#### Task item:
From the listing below, pull each line that includes "writeQueue".

#### Data in this exercise:

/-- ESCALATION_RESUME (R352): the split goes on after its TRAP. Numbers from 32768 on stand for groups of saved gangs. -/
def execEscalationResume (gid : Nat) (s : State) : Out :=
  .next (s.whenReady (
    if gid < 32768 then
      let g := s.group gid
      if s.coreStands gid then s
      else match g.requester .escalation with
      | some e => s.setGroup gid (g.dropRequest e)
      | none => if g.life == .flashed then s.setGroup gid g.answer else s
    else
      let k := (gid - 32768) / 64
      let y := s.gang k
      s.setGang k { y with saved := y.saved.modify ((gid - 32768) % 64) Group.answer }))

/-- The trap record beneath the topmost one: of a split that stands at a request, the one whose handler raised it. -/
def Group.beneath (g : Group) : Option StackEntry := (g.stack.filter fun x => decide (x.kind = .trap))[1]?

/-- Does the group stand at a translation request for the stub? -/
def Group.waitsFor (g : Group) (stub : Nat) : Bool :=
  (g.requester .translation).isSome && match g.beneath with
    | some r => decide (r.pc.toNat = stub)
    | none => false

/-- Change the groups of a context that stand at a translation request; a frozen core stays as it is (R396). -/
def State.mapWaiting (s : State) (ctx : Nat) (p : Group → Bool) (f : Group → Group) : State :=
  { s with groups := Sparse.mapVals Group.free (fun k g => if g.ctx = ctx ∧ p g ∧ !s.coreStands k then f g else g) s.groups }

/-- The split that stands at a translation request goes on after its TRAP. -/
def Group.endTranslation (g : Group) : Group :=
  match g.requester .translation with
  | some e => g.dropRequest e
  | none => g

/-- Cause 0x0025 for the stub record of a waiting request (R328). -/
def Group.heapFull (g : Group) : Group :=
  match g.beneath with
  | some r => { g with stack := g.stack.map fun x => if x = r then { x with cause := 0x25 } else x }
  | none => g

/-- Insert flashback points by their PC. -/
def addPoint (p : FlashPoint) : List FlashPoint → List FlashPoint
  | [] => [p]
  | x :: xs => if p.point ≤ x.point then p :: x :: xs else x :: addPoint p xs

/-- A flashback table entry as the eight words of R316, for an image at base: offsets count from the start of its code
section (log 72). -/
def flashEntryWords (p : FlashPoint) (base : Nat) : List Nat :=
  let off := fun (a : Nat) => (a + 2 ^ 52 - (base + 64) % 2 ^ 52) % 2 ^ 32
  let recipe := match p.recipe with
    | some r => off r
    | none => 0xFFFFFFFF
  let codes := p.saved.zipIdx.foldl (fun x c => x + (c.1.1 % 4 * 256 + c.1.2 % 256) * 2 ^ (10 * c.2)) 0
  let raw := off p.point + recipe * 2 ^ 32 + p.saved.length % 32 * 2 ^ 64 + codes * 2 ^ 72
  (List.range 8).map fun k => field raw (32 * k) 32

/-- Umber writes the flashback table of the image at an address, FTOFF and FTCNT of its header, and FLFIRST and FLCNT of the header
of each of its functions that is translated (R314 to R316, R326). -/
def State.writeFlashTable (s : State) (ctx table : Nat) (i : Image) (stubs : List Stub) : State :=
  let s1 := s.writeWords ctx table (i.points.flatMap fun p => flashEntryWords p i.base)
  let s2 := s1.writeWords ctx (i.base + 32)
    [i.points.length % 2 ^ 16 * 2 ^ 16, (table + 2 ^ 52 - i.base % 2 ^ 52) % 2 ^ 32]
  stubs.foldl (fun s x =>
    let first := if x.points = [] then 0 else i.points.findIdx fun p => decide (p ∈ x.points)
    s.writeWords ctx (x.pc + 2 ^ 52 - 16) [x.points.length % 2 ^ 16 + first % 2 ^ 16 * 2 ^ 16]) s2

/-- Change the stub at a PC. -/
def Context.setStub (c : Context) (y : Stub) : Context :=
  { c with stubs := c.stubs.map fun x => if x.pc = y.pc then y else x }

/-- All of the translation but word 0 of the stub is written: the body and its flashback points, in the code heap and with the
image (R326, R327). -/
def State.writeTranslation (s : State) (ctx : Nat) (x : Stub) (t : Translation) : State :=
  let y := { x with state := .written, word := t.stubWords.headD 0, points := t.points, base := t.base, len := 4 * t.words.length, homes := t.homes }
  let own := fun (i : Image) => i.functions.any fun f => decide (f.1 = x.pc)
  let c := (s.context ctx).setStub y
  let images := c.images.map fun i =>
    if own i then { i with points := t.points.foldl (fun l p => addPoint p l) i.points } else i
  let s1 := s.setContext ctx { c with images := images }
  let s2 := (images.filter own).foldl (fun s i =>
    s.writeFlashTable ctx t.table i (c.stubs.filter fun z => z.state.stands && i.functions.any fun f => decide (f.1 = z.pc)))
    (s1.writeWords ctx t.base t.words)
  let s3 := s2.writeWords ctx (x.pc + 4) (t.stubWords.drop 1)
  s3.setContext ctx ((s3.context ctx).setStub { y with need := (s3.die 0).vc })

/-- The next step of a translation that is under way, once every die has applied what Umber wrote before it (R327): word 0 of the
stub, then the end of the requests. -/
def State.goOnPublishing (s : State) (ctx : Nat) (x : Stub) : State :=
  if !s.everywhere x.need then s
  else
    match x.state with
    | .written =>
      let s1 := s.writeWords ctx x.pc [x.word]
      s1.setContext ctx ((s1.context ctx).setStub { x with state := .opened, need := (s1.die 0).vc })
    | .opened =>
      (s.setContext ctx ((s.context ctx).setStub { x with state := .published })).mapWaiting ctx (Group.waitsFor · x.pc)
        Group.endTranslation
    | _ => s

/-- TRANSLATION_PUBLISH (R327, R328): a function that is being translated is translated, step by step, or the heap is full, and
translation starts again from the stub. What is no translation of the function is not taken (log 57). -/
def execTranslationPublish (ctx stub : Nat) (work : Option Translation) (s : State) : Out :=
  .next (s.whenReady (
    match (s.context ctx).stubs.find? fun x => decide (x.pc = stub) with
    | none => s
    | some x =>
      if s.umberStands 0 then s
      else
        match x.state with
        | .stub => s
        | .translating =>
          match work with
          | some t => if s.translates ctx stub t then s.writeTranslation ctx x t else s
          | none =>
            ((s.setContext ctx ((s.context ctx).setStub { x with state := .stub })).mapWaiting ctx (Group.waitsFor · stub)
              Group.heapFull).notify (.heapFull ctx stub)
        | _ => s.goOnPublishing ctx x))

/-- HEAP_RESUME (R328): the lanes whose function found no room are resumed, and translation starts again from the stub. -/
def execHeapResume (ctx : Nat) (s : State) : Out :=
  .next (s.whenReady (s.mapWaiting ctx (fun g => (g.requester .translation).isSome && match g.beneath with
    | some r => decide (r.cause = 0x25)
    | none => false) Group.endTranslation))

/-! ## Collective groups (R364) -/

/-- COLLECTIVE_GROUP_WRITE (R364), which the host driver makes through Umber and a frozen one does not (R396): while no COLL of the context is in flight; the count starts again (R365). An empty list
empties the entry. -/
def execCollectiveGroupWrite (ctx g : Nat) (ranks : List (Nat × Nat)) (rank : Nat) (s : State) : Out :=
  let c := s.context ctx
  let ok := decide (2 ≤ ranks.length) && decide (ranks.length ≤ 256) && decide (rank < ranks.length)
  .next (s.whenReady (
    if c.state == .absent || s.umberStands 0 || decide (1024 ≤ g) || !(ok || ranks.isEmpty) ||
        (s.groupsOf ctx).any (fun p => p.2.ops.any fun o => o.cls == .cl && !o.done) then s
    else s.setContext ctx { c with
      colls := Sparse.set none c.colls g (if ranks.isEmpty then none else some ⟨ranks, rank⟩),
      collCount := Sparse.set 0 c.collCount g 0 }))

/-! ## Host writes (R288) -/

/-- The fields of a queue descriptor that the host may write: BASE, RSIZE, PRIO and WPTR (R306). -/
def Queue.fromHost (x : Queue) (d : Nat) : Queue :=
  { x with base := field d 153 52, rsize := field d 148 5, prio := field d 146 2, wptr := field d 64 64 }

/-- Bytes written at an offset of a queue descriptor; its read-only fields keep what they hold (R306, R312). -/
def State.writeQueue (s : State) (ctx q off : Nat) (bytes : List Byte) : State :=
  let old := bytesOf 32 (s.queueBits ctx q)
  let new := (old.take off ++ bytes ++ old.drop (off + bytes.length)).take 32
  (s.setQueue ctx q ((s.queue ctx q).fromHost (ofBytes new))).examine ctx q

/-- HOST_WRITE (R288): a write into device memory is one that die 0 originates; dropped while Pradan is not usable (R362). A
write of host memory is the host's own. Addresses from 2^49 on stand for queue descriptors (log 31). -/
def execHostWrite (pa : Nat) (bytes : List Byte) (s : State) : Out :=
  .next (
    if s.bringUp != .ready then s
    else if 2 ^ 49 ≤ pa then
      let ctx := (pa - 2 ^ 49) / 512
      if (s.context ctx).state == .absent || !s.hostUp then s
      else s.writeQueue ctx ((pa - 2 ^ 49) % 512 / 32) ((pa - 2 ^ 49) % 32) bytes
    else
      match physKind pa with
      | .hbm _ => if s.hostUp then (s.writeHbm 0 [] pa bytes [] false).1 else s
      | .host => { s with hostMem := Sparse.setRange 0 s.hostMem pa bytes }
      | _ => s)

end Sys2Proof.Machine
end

#### Written response:
def State.writeQueue (s : State) (ctx q off : Nat) (bytes : List Byte) : State :=
      else s.writeQueue ctx ((pa - 2 ^ 49) % 512 / 32) ((pa - 2 ^ 49) % 32) bytes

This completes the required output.